FINANCIAL RELIEF
French government aid for all business sectors during the pandemic meant fewer organisations failed than in a normal year, but the same could not be said for its travel agencies



Barometers can be useful for predicting storms and the annual travel barometer produced by procurement consultancy EPSA with IFTM is no exception. Its most recent such report revealed that 2019’s €29.9 billion spend on business travel and expenses would fall to between 8.3 and 11.4 billion in 2020 and that the transactions handled by travel management companies operating in France had declined by between 75 and 90 per cent during the year.
Such declines were repeated across the travel sector. Paris’ Charles de Gaulle airport welcomed 70.8 per cent fewer passengers in 2020, although the start of the pandemic in March 2020 means that the decline due to Covid was actually higher.
Advisory firm Protourisme revealed that by November last year the travel agencies and tour operator sector had lost almost €5 billion and the event, congress and professional meeting sector some €10 billion.
Financial aid for Air France helped the agency sector which had been under pressure to refund flights
It was no wonder that the sector needed government support. At the end of March 2020, the French government deferred the payment of certain aviation taxes in order to help the sector. March also saw the implementation of government guarantees on commercial loans, and credit lines for enterprises with up to 5,000 employees.
In April, the government unveiled an umbrella scheme under which SMEs and corporates in France could get direct grants, equity injections, repayable advances and subsidised loans, up to a maximum nominal amount of €800,000.
The travel sector also benefited when in May the government approved a €7 billion aid measure for Air France to provide urgent liquidity to the company. Naturally this helped the agency sector which had been under pressure to refund flights which were unable to take place because of the pandemic.



In June, millions more in furlough support was given to a number of sectors, including hospitality and tourism. It failed to save everyone.
According to Altares, the number of businesses that failed in France during 2020 was 32,814, down 40 per cent on the previous year and the lowest number for 30 years, suggesting that government support had saved some of those that would previously have gone to the wall.
Yet the same could not be said of the travel agency sector: 3.1 per cent more travel agents failed than in a 'normal' year, revealing the depth of the crisis.

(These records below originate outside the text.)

namespace Sys2Proof.Machine

open Sys2Proof.Claims

/-- The kinds of mnemonic that share an access class. -/
inductive MnemonicKind where
  | operand | store | modify | branch | implied | control
  deriving DecidableEq

/-- The kind of a mnemonic (40_addressing.md R131 to R144). -/
def mnemonicKind : Mnemonic → MnemonicKind
  | .lda | .ldx | .ldy | .adc | .sbc | .and | .ora | .eor | .cmp | .cpx | .cpy | .bit => .operand
  | .sta | .stx | .sty => .store
  | .inc | .dec | .asl | .lsr | .rol | .ror => .modify
  | .bcc | .bcs | .beq | .bmi | .bne | .bpl | .bvc | .bvs => .branch
  | .jmp | .jsr | .rts | .brk | .rti | .illegal => .control
  | _ => .implied

/-- The effect of a mnemonic that takes an operand byte, immediate or read (41_load_store_transfer.md R160 to R162,
42_arith_logic.md R181 to R189). -/
def operandEffect : Mnemonic → Byte → State → State
  | .lda => State.writeA
  | .ldx => State.writeX
  | .ldy => State.writeY
  | .adc => adc
  | .sbc => sbc
  | .and => andA
  | .ora => ora
  | .eor => eor
  | .cmp => cmp
  | .cpx => cpx
  | .cpy => cpy
  | .bit => bit
  | _ => fun _ s => s

/-- The byte that a store writes (41_load_store_transfer.md R163 to R165). -/
def storedByte : Mnemonic → State → Byte
  | .sta => State.a
  | .stx => State.x
  | _ => State.y

/-- The operation of a read-modify-write mnemonic on a byte (42_arith_logic.md R190, R191, 43_shift_rotate.md R211 to R214). -/
def byteOperation : Mnemonic → Byte → Status → Byte × Status
  | .inc => increment
  | .dec => decrement
  | .asl => shiftLeft
  | .lsr => shiftRight
  | .rol => rotateLeft
  | _ => rotateRight

/-- The condition of a branch (45_control.md R234 to R241). -/
def branchTaken : Mnemonic → State → Bool
  | .bcc => fun s => !s.p.c
  | .bcs => fun s => s.p.c
  | .beq => fun s => s.p.z
  | .bmi => fun s => s.p.n
  | .bne => fun s => !s.p.z
  | .bpl => fun s => !s.p.n
  | .bvc => fun s => !s.p.v
  | _ => fun s => s.p.v

/-- The effect of a mnemonic without operand (41_load_store_transfer.md R166 to R171, 42_arith_logic.md R192 to R195, 44_stack.md,
46_flags_misc.md). -/
def impliedEffect : Mnemonic → State → State
  | .tax => fun s => s.writeX s.a
  | .tay => fun s => s.writeY s.a
  | .txa => fun s => s.writeA s.x
  | .tya => fun s => s.writeA s.y
  | .tsx => fun s => s.writeX s.sp
  | .txs => fun s => { s with sp := s.x }
  | .inx => fun s => s.writeX (s.x + 1)
  | .iny => fun s => s.writeY (s.y + 1)
  | .dex => fun s => s.writeX (s.x - 1)
  | .dey => fun s => s.writeY (s.y - 1)
  | .pha => fun s => s.push s.a
  | .php => fun s => s.push (pack s.p true)
  | .pla => fun s => s.popped.writeA s.top
  | .plp => fun s => s.popped.withP (unpack s.top)
  | .clc => fun s => s.withP { s.p with c := false }
  | .cld => fun s => s.withP { s.p with d := false }
  | .cli => fun s => s.withP { s.p with i := false }
  | .clv => fun s => s.withP { s.p with v := false }
  | .sec => fun s => s.withP { s.p with c := true }
  | .sed => fun s => s.withP { s.p with d := true }
  | .sei => fun s => s.withP { s.p with i := true }
  | _ => fun s => s

/-- The operand form as the instruction's mode (40_addressing.md R130). -/
def MemMode.mode : MemMode → Mode
  | .zp _ => .zp
  | .zpx _ => .zpx
  | .zpy _ => .zpy
  | .abs _ => .abs
  | .abx _ => .abx
  | .aby _ => .aby
  | .izx _ => .izx
  | .izy _ => .izy

/-- What the tables say of an instruction: its mnemonic's kind, its mode, the operand forms it reads and stores at, and its base
cost (40_addressing.md R144, 70_reset_and_hazards.md R413). -/
structure Tabled (i : Instr) (kind : MnemonicKind) (mode : Mode) (reads stores : Option MemMode) (base : Nat) : Prop where
  kind_eq : mnemonicKind i.mnemonic = kind
  mode_eq : i.mode = mode
  reads_eq : readForm i = reads
  stores_eq : storeForm i = stores
  base_eq : tableCost (opcodeOf i) = base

The survey said a permanent fall in the volume of business travel of up to 50 per cent could not be ruled out
GDP plummeted by 8.2 per cent in 2020, with the decline in the second quarter as the pandemic hit being the fastest fall in France’s history. It was also one of the hardest hit of the advanced economies, with only Spain, the UK and Italy faring worse.
Yet there is only one direction to go from that low baseline and the French economy is set to grow by 5.8 per cent in 2021, according to the International Monetary Fund.
There are concerns, though. The EPSA-IFTM survey said that the most likely outcome would be for a return to normal by 2023 but that a permanent fall in the volume of business travel of up to 50 per cent could not be ruled out. Some 38 per cent of those surveyed believed that the replacement of business travel by videoconferencing would be a long-lasting trend.